As the answer, set down the lines below from the one containing "have hks : stateKeystream" through the one containing "have hbyte := encryptEffect_xor_source_congr", exactly and inclusively, and no others.

• **DATASET EXCERPTS**:
————
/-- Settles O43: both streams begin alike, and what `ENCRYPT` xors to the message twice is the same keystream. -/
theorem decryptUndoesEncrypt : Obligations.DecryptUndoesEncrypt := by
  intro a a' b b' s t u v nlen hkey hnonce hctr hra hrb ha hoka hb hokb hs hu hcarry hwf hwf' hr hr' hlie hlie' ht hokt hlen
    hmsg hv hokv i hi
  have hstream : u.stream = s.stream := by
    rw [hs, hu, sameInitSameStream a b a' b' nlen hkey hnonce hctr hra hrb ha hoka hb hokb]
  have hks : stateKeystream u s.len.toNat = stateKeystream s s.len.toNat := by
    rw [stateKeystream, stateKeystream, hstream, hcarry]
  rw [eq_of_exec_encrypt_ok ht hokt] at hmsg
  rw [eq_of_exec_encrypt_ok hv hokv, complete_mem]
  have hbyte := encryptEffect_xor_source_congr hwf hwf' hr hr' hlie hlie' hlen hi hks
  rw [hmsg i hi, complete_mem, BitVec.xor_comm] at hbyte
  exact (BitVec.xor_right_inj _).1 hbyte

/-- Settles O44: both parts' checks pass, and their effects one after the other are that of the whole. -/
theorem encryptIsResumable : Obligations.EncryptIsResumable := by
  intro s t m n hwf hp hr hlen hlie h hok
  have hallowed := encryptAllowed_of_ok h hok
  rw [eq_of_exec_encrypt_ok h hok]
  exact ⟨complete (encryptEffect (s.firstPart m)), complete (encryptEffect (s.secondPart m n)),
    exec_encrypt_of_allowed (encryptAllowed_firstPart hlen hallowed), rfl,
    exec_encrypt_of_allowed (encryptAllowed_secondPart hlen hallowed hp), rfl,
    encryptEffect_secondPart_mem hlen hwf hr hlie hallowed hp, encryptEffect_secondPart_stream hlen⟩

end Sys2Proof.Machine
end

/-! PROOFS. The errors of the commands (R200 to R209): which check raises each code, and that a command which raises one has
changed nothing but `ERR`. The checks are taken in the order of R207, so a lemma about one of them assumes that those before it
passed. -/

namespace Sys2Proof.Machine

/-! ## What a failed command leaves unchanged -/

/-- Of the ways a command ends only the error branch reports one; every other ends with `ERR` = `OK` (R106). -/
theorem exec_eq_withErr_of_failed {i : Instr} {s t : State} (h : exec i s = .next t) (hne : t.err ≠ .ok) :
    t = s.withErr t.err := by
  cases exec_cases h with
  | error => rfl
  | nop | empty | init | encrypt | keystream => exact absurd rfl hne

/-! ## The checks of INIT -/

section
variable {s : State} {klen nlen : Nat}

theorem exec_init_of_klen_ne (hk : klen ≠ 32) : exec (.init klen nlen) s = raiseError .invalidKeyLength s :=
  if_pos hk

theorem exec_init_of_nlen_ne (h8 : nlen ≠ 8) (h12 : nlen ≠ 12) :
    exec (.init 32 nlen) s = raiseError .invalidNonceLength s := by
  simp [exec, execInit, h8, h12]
————
• **RESULT OF THE TASK**:
  have hks : stateKeystream u s.len.toNat = stateKeystream s s.len.toNat := by
    rw [stateKeystream, stateKeystream, hstream, hcarry]
  rw [eq_of_exec_encrypt_ok ht hokt] at hmsg
  rw [eq_of_exec_encrypt_ok hv hokv, complete_mem]
  have hbyte := encryptEffect_xor_source_congr hwf hwf' hr hr' hlie hlie' hlen hi hks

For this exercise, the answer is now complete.